WHAT IS NEEDED:
Find the line containing "R299, R303). -/" in the listing below. Repeat it exactly, along with each following line up to and including the one containing "let wd (f : PackDescriptor".

INPUT DATA section start

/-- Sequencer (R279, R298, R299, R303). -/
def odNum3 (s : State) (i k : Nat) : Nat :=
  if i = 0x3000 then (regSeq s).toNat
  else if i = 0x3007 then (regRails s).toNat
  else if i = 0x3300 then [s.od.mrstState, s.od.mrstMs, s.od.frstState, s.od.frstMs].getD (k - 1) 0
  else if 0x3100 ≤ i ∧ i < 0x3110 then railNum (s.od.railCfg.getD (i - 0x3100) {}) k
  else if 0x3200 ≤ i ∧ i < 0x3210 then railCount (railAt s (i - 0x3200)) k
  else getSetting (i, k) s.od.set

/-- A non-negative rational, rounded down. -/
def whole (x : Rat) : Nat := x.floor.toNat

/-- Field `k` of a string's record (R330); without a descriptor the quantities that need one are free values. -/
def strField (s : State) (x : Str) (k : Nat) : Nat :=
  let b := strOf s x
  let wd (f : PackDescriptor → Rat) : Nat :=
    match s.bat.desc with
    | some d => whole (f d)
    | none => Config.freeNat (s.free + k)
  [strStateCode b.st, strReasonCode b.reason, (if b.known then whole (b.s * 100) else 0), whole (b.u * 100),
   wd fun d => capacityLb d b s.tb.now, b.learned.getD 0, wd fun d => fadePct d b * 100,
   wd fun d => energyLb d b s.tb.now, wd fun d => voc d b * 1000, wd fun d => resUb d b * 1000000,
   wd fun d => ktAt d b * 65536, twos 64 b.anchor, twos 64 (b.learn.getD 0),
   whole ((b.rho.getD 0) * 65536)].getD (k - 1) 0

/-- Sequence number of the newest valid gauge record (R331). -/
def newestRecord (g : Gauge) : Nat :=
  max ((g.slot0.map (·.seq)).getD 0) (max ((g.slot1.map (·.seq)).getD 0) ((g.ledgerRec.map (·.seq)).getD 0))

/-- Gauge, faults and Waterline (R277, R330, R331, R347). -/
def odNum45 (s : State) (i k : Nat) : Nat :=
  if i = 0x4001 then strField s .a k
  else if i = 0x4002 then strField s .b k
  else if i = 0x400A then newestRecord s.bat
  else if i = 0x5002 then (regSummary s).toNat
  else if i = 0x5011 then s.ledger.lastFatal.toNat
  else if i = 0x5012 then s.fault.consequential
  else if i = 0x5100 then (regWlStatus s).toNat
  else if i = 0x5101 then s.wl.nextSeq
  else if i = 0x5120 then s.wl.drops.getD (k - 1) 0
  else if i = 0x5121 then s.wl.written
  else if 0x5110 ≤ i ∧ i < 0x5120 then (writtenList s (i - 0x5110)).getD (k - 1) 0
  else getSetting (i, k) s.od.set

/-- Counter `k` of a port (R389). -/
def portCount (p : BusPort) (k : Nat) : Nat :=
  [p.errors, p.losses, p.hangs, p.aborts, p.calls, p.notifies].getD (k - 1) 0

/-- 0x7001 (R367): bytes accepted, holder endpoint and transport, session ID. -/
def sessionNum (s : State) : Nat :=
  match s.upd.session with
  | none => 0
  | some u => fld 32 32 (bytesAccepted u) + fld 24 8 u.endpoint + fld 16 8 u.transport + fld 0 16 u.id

INPUT DATA section end
INPUT DATA section start

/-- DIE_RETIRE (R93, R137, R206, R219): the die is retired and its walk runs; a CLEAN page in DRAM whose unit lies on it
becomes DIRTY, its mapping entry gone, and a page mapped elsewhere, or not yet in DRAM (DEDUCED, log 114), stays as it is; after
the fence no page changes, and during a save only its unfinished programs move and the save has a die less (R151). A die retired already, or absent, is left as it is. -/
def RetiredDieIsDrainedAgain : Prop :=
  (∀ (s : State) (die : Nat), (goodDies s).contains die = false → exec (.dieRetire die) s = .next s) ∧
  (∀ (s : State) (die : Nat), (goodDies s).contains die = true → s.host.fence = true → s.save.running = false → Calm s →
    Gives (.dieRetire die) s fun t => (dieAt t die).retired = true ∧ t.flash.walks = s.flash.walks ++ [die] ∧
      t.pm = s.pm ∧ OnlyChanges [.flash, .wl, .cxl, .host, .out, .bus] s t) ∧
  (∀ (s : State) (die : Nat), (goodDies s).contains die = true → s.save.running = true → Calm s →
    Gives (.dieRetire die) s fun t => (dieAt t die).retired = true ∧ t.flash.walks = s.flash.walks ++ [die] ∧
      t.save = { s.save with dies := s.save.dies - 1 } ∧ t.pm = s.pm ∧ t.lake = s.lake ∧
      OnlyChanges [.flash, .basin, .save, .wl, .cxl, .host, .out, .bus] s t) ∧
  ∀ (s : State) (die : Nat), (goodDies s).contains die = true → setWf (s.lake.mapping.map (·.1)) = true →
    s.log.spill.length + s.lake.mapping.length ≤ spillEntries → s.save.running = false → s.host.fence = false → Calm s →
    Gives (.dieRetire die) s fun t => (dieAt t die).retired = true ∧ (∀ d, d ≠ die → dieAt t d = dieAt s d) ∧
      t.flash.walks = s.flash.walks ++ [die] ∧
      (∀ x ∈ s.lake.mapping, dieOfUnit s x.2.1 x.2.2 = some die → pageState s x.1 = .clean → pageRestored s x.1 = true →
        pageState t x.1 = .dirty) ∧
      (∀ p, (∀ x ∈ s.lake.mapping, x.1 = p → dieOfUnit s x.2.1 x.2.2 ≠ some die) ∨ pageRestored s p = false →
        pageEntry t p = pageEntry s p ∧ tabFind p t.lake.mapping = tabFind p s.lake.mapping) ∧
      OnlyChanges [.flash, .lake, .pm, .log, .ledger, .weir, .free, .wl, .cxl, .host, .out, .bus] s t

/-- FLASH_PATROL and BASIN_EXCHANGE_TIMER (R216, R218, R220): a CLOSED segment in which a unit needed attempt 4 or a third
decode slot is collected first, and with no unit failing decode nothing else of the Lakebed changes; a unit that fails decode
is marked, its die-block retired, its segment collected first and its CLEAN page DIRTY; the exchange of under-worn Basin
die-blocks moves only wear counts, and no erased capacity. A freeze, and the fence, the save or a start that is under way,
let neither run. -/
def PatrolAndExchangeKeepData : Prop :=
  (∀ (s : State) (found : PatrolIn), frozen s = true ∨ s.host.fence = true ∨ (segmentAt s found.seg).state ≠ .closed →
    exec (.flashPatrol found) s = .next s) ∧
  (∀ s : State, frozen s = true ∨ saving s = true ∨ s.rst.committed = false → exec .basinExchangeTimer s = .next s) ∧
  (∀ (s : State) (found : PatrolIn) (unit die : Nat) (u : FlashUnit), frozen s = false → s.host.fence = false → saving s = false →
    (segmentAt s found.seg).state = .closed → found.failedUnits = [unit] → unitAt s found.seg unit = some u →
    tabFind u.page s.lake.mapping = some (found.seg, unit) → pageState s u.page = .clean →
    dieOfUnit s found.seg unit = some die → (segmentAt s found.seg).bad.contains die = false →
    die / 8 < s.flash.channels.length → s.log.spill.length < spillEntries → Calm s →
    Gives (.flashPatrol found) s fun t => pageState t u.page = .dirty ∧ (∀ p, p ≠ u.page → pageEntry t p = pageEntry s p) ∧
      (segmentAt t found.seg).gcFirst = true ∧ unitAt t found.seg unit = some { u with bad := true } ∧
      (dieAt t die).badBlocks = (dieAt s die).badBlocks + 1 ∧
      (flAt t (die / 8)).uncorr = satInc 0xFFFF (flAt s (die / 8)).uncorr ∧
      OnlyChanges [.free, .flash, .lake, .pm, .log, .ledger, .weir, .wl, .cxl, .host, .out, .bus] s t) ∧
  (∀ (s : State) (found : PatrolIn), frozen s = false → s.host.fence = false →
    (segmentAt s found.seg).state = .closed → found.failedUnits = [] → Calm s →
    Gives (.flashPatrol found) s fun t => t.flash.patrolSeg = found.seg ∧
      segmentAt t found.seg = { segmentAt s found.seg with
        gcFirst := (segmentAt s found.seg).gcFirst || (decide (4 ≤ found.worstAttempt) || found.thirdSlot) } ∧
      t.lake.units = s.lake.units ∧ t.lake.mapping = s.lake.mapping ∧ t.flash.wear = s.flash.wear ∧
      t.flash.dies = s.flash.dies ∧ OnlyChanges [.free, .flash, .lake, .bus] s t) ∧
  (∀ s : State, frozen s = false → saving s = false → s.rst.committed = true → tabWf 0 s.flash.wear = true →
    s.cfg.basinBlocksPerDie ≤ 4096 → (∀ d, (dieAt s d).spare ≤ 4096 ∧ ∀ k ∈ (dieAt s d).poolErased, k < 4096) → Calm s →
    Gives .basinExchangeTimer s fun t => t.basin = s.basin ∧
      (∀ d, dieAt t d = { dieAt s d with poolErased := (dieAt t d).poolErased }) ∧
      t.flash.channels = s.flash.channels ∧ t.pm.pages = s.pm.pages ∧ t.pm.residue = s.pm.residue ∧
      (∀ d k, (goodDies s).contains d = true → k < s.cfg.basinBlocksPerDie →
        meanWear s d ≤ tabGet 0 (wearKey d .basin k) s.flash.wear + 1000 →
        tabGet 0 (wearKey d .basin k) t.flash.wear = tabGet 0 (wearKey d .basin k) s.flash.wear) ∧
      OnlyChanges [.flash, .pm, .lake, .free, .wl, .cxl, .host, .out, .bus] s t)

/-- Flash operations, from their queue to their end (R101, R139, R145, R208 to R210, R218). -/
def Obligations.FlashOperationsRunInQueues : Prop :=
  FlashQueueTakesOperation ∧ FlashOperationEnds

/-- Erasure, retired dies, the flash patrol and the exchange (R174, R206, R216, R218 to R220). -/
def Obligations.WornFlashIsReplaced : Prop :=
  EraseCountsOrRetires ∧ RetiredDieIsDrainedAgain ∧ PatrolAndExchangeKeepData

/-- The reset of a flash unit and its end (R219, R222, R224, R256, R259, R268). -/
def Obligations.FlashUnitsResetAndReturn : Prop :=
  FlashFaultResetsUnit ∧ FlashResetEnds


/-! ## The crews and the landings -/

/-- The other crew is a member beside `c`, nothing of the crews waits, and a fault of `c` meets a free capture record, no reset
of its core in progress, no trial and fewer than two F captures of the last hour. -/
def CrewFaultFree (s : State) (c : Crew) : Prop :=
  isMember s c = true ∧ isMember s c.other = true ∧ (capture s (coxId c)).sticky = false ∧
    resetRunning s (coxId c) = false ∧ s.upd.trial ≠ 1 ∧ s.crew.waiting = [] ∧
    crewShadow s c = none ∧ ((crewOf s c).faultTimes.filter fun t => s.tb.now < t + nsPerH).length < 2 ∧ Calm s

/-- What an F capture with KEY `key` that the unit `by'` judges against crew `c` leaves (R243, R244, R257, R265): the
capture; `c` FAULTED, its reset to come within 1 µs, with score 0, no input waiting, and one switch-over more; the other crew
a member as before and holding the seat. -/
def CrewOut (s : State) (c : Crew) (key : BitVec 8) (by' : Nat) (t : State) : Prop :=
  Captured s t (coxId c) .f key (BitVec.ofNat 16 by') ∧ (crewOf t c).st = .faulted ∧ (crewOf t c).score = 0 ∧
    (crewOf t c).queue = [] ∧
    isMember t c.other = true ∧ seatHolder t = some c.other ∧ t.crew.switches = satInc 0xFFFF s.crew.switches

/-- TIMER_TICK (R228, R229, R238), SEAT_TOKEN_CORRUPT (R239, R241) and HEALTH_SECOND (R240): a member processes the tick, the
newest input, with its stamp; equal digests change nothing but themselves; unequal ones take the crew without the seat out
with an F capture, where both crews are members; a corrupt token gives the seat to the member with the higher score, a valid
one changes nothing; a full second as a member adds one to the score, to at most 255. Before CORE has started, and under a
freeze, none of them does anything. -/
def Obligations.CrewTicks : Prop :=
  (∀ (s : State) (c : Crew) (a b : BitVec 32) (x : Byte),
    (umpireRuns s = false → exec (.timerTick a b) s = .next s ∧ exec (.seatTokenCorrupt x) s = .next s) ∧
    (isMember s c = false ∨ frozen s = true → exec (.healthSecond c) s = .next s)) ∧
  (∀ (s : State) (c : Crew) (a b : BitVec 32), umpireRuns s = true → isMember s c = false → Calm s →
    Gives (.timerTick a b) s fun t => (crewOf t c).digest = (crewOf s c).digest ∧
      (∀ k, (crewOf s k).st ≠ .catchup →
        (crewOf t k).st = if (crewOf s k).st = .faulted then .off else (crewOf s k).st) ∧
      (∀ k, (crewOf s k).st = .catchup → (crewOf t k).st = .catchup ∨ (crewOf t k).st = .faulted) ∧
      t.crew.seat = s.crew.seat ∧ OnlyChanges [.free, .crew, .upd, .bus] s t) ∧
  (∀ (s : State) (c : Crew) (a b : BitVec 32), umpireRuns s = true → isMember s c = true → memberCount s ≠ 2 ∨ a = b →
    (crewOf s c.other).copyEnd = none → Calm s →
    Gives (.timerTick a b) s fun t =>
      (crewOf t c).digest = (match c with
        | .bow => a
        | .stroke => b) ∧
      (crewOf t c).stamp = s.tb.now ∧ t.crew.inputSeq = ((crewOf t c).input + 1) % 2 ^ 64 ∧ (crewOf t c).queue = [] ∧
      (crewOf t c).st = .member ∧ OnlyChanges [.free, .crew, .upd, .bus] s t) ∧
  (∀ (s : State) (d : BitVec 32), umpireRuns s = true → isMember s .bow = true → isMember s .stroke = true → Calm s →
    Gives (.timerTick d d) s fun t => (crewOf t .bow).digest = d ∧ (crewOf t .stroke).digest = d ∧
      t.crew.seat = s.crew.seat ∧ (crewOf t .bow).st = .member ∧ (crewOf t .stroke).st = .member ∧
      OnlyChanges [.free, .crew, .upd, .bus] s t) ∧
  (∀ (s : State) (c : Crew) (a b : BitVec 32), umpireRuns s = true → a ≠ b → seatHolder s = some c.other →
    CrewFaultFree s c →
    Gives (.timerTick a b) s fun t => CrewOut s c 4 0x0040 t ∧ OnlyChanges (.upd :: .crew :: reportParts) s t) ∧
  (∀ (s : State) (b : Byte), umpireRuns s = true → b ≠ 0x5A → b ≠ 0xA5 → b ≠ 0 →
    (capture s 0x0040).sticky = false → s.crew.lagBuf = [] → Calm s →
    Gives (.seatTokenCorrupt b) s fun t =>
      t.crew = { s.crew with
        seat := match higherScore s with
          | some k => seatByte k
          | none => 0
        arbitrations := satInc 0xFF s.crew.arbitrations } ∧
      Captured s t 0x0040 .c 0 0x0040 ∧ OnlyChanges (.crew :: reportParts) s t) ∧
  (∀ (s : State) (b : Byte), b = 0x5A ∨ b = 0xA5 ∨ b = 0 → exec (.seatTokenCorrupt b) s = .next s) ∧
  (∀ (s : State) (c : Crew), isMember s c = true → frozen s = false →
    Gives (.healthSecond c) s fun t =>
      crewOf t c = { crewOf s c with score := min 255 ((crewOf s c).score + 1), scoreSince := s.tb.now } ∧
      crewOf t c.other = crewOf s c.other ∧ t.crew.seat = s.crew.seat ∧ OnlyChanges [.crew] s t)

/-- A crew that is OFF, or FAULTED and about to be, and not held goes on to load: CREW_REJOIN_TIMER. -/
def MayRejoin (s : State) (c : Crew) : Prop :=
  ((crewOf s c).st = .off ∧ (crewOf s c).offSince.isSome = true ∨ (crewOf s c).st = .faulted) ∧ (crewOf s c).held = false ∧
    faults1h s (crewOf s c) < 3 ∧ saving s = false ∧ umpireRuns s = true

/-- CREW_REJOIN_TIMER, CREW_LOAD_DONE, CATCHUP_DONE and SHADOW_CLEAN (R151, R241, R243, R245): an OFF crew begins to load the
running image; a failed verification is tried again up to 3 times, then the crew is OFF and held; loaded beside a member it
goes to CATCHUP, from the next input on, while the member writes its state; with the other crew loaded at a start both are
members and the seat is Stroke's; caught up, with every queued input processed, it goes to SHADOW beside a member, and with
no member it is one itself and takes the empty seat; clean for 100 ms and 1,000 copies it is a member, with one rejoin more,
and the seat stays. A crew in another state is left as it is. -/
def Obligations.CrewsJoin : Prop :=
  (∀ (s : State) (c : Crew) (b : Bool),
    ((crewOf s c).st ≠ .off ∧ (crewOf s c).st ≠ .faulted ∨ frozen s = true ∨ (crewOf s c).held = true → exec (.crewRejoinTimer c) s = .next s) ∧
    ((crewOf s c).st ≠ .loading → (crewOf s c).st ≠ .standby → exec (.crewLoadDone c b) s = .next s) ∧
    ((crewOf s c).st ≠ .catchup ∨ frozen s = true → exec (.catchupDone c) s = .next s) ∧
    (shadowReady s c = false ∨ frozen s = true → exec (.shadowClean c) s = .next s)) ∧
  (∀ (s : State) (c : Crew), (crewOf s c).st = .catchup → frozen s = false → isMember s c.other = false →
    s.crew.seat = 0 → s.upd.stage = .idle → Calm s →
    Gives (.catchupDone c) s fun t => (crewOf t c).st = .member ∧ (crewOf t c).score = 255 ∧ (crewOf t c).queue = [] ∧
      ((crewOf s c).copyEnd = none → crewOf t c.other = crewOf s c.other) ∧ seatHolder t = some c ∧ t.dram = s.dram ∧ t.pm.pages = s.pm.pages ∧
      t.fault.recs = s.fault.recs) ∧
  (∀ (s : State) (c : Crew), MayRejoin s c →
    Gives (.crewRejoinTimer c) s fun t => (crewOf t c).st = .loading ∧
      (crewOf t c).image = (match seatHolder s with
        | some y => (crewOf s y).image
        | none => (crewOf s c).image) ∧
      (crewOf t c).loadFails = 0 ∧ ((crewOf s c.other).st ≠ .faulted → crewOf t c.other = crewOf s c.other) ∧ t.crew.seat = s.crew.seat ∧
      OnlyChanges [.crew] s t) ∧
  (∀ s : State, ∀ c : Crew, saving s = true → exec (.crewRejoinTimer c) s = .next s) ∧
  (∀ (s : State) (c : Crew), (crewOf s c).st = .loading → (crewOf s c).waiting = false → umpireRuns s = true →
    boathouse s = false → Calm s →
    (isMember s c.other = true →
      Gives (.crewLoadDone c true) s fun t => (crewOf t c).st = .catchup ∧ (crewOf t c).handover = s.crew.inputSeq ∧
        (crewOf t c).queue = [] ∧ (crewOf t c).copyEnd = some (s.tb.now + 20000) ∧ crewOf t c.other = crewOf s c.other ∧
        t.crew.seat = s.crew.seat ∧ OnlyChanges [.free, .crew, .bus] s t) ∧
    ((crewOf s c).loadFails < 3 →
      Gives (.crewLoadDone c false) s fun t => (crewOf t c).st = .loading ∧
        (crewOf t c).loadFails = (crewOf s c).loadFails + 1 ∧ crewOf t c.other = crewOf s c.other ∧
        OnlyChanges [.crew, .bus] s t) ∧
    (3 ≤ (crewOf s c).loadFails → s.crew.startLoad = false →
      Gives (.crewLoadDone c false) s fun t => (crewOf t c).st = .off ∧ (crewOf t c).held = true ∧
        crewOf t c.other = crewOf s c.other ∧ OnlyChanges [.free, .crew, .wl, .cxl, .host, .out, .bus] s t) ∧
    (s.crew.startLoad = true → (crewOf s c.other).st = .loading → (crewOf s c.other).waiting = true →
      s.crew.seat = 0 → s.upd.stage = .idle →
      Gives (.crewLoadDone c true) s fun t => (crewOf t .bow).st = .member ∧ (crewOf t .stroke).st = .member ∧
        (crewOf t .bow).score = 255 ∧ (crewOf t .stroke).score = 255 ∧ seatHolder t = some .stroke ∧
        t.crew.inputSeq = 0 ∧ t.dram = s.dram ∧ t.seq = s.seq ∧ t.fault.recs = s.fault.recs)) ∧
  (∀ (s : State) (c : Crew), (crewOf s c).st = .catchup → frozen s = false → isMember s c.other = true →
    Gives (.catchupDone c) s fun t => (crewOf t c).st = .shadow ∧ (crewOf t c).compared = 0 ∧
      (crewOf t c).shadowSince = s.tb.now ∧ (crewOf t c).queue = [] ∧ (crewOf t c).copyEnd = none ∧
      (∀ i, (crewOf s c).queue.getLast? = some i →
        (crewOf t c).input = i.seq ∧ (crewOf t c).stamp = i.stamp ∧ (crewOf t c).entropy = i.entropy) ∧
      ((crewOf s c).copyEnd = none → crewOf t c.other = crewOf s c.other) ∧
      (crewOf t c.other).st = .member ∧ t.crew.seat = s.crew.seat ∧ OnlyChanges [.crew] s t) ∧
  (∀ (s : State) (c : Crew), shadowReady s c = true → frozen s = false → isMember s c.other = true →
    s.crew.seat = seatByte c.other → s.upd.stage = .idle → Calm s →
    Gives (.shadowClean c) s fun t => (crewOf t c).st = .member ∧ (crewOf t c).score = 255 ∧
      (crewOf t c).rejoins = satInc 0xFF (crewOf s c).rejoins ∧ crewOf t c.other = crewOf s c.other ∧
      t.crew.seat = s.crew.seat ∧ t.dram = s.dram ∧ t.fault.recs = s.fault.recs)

INPUT DATA section end

RESULT BELOW:
/-- Sequencer (R279, R298, R299, R303). -/
def odNum3 (s : State) (i k : Nat) : Nat :=
  if i = 0x3000 then (regSeq s).toNat
  else if i = 0x3007 then (regRails s).toNat
  else if i = 0x3300 then [s.od.mrstState, s.od.mrstMs, s.od.frstState, s.od.frstMs].getD (k - 1) 0
  else if 0x3100 ≤ i ∧ i < 0x3110 then railNum (s.od.railCfg.getD (i - 0x3100) {}) k
  else if 0x3200 ≤ i ∧ i < 0x3210 then railCount (railAt s (i - 0x3200)) k
  else getSetting (i, k) s.od.set

/-- A non-negative rational, rounded down. -/
def whole (x : Rat) : Nat := x.floor.toNat

/-- Field `k` of a string's record (R330); without a descriptor the quantities that need one are free values. -/
def strField (s : State) (x : Str) (k : Nat) : Nat :=
  let b := strOf s x
  let wd (f : PackDescriptor → Rat) : Nat :=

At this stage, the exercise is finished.